I traveled for days without contact with home, to my mother's greatest distress. She'd certainly found the note I'd left for her, father not being of concern for a young man leaving home, but it also certainly was of little comfort. The weather was fair, after three days, for the time of year and the walk was easy. At first I saw town, people I recognized and who recognized me, but in my heart i knew they were part of it all and had to be left behind. Even lovely Jeanette, long trusses of red hanging about her face, had to be forgotten.
Before that first day was over they'd been left behind, and field and old road replaced home.
It was five days out I reached the next hamlet over. Berlin an ancient sign announced alongside population, mostly inaccurate, and that the lions club met there. I kept my eyes out for das SS, but wasn't caught. The town, I decided shortly, was nothing like the Germans' Berlin from movies. It was easier than expected to sneak on the train.

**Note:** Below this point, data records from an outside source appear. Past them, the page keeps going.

-- ==== Sys2Proof/Laws/PerInstr.lean ====
section
/-!
SUPPORT. One lemma per constructor of Instr: the decoder reads back every field that the encoder lays out. Family Fields.
-/
namespace Sys2Proof.Laws

/-! ## Bits of a layout -/

theorem extract_low {v w : Nat} (x : BitVec v) (y : BitVec w) (lo n : Nat) (h : lo + n ≤ w) :
    (x ++ y).extractLsb' lo n = y.extractLsb' lo n := BitVec.extractLsb'_append_eq_of_add_le h

theorem extract_high {v w : Nat} (x : BitVec v) (y : BitVec w) (lo n : Nat) (h : w ≤ lo) :
    (x ++ y).extractLsb' lo n = x.extractLsb' (lo - w) n := BitVec.extractLsb'_append_eq_of_le h

theorem bit_low {v w : Nat} (x : BitVec v) (y : BitVec w) (i : Nat) (h : i < w) :
    (x ++ y).getLsbD i = y.getLsbD i := by rw [BitVec.getLsbD_append, if_pos h]

theorem bit_high {v w : Nat} (x : BitVec v) (y : BitVec w) (i : Nat) (h : w ≤ i) :
    (x ++ y).getLsbD i = x.getLsbD (i - w) := by rw [BitVec.getLsbD_append, if_neg (by omega)]

theorem bit_bit (b : Bool) : (bit b).getLsbD 0 = b := by cases b <;> rfl

theorem extract_zero (w lo n : Nat) : (0#w).extractLsb' lo n = 0#n := by ext; simp

/-! ## The layouts read field by field -/
theorem lane_set (u nw : Bool) (op : BitVec 6) (d a : BitVec 8) (b : BitVec 7) :
    (laneWord u nw op d a b).getLsbD 31 = false := by
  simp (disch := decide) only [laneWord, bit_high, Nat.reduceSub,
    ]
  rfl

theorem lane_u (u nw : Bool) (op : BitVec 6) (d a : BitVec 8) (b : BitVec 7) :
    fU (laneWord u nw op d a b) = u := by
  simp (disch := decide) only [laneWord, fU, bit_low, bit_high, Nat.reduceSub, bit_bit,
    ]

theorem lane_nw (u nw : Bool) (op : BitVec 6) (d a : BitVec 8) (b : BitVec 7) :
    fNw (laneWord u nw op d a b) = nw := by
  simp (disch := decide) only [laneWord, fNw, bit_low, bit_high, Nat.reduceSub, bit_bit,
    ]

theorem lane_op (u nw : Bool) (op : BitVec 6) (d a : BitVec 8) (b : BitVec 7) :
    fOp6 (laneWord u nw op d a b) = op := by
  simp (disch := decide) only [laneWord, fOp6, extract_low, extract_high, Nat.reduceSub,
    BitVec.extractLsb'_eq_self]

theorem lane_d (u nw : Bool) (op : BitVec 6) (d a : BitVec 8) (b : BitVec 7) :
    fD (laneWord u nw op d a b) = d := by
  simp (disch := decide) only [laneWord, fD, extract_low, extract_high, Nat.reduceSub,
    BitVec.extractLsb'_eq_self]

theorem lane_a (u nw : Bool) (op : BitVec 6) (d a : BitVec 8) (b : BitVec 7) :
    fA (laneWord u nw op d a b) = a := by
  simp (disch := decide) only [laneWord, fA, extract_low, extract_high, Nat.reduceSub,
    BitVec.extractLsb'_eq_self]

theorem lane_low (u nw : Bool) (op : BitVec 6) (d a : BitVec 8) (b : BitVec 7) (lo n : Nat) (h : lo + n ≤ 7) :
    (laneWord u nw op d a b).extractLsb' lo n = b.extractLsb' lo n := extract_low _ _ _ _ h

theorem lane_bit (u nw : Bool) (op : BitVec 6) (d a : BitVec 8) (b : BitVec 7) (i : Nat) (h : i < 7) :
    (laneWord u nw op d a b).getLsbD i = b.getLsbD i := bit_low _ _ _ h

theorem uni_set (op : BitVec 7) (d a b : BitVec 8) :
    (uniWord op d a b).getLsbD 31 = true := by
  simp (disch := decide) only [uniWord, bit_high, Nat.reduceSub,
    ]
  rfl

theorem uni_op (op : BitVec 7) (d a b : BitVec 8) :
    fOp7 (uniWord op d a b) = op := by
  simp (disch := decide) only [uniWord, fOp7, extract_low, extract_high, Nat.reduceSub,
    BitVec.extractLsb'_eq_self]

theorem uni_d (op : BitVec 7) (d a b : BitVec 8) :
    gD (uniWord op d a b) = d := by
  simp (disch := decide) only [uniWord, gD, extract_low, extract_high, Nat.reduceSub,
    BitVec.extractLsb'_eq_self]

theorem uni_a (op : BitVec 7) (d a b : BitVec 8) :
    gA (uniWord op d a b) = a := by
  simp (disch := decide) only [uniWord, gA, extract_low, extract_high, Nat.reduceSub,
    BitVec.extractLsb'_eq_self]

theorem uni_b (op : BitVec 7) (d a b : BitVec 8) :
    gB (uniWord op d a b) = b := by
  simp (disch := decide) only [uniWord, gB, extract_low,
    BitVec.extractLsb'_eq_self]

theorem uni_low (op : BitVec 7) (d a b : BitVec 8) (lo n : Nat) (h : lo + n ≤ 8) :
    (uniWord op d a b).extractLsb' lo n = b.extractLsb' lo n := extract_low _ _ _ _ h

theorem uni_bit (op : BitVec 7) (d a b : BitVec 8) (i : Nat) (h : i < 8) :
    (uniWord op d a b).getLsbD i = b.getLsbD i := bit_low _ _ _ h

theorem uni16_set (op : BitVec 7) (d : BitVec 8) (x : BitVec 16) :
    (uniWord16 op d x).getLsbD 31 = true := by
  simp (disch := decide) only [uniWord16, bit_high, Nat.reduceSub,
    ]
  rfl

theorem uni16_op (op : BitVec 7) (d : BitVec 8) (x : BitVec 16) :
    fOp7 (uniWord16 op d x) = op := by
  simp (disch := decide) only [uniWord16, fOp7, extract_low, extract_high, Nat.reduceSub,
    BitVec.extractLsb'_eq_self]

theorem uni16_d (op : BitVec 7) (d : BitVec 8) (x : BitVec 16) :
    gD (uniWord16 op d x) = d := by
  simp (disch := decide) only [uniWord16, gD, extract_low, extract_high, Nat.reduceSub,
    BitVec.extractLsb'_eq_self]

theorem uni16_low (op : BitVec 7) (d : BitVec 8) (x : BitVec 16) (lo n : Nat) (h : lo + n ≤ 16) :
    (uniWord16 op d x).extractLsb' lo n = x.extractLsb' lo n := extract_low _ _ _ _ h

theorem uni24_set (op : BitVec 7) (x : BitVec 24) :
    (uniWord24 op x).getLsbD 31 = true := by
  simp (disch := decide) only [uniWord24, bit_high, Nat.reduceSub,
    ]
  rfl

theorem uni24_op (op : BitVec 7) (x : BitVec 24) :
    fOp7 (uniWord24 op x) = op := by
  simp (disch := decide) only [uniWord24, fOp7, extract_low, extract_high, Nat.reduceSub,
    BitVec.extractLsb'_eq_self]

theorem uni24_x (op : BitVec 7) (x : BitVec 24) :
    g24 (uniWord24 op x) = x := by
  simp (disch := decide) only [uniWord24, g24, extract_low,
    BitVec.extractLsb'_eq_self]

theorem pfx_set (k : BitVec 2) (x : BitVec 22) :
    (pfxWord k x).getLsbD 31 = true := by
  simp (disch := decide) only [pfxWord, bit_high, Nat.reduceSub,
    ]
  rfl

theorem pfx_op (k : BitVec 2) (x : BitVec 22) :
    fOp7 (pfxWord k x) = 0x7F#7 := by
  simp (disch := decide) only [pfxWord, fOp7, extract_low, extract_high, Nat.reduceSub,
    BitVec.extractLsb'_eq_self]

theorem pfx_kind (k : BitVec 2) (x : BitVec 22) :
    (pfxWord k x).extractLsb' 22 2 = k := by
  simp (disch := decide) only [pfxWord, extract_low, extract_high, Nat.reduceSub,
    BitVec.extractLsb'_eq_self]

theorem pfx_low (k : BitVec 2) (x : BitVec 22) (lo n : Nat) (h : lo + n ≤ 22) :
    (pfxWord k x).extractLsb' lo n = x.extractLsb' lo n := extract_low _ _ _ _ h

theorem pfx_bit (k : BitVec 2) (x : BitVec 22) (i : Nat) (h : i < 22) :
    (pfxWord k x).getLsbD i = x.getLsbD i := bit_low _ _ _ h

theorem uni_in_a (op : BitVec 7) (d a b : BitVec 8) (lo n : Nat) (h : 8 ≤ lo) (k : lo - 8 + n ≤ 8) :
    (uniWord op d a b).extractLsb' lo n = a.extractLsb' (lo - 8) n :=
  (extract_high _ _ _ _ h).trans (extract_low _ _ _ _ k)

theorem uni_in_d (op : BitVec 7) (d a b : BitVec 8) (lo n : Nat) (h : 16 ≤ lo) (k : lo - 16 + n ≤ 8) :
    (uniWord op d a b).extractLsb' lo n = d.extractLsb' (lo - 16) n := by
  have h8 : 8 ≤ lo := by omega
  have h9 : 8 ≤ lo - 8 := by omega
  have h10 : lo - 8 - 8 = lo - 16 := by omega
  exact ((extract_high _ _ _ _ h8).trans (extract_high _ _ _ _ h9)).trans
    (by rw [h10]; exact extract_low _ _ _ _ k)

theorem uni_ab (op : BitVec 7) (d : BitVec 8) : (uniWord op d 0 0).extractLsb' 0 16 = 0 := by
  ext i hi
  rw [BitVec.getElem_extractLsb']
  by_cases h : i < 8
  · rw [uniWord, bit_low _ _ _ (by omega)]; simp
  · rw [uniWord, bit_high _ _ _ (by omega), bit_low _ _ _ (by omega)]; simp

I rode all through the night, next day, and on into a rainy night. I jumped at the bridge and stayed under it alongside a family of cats who disliked the rain more than me. And I slept.
I awoke, wet and alone, but to sunlight through early fall clouds. My food was spent, but the civilized thing was right there. After several hours of trying to stab a fish with a stick I wandered the waterside hungrier and with a splinter.
Fortune knew I had to keep away. It brought me a small farm with vegetables and a fishing pole. I walked back to my bridge munching radishes and cabbage. I dug some worms and started fishing again, this time successfully. I gathered field rocks and dry grass from the field, in far less supply due to the rain. I searched my pockets until I found the lighter Jeremy had given me at school with he Salem FF100. I lit my fire and used a bit of metal refuse from near the tracks to start cooking my fish.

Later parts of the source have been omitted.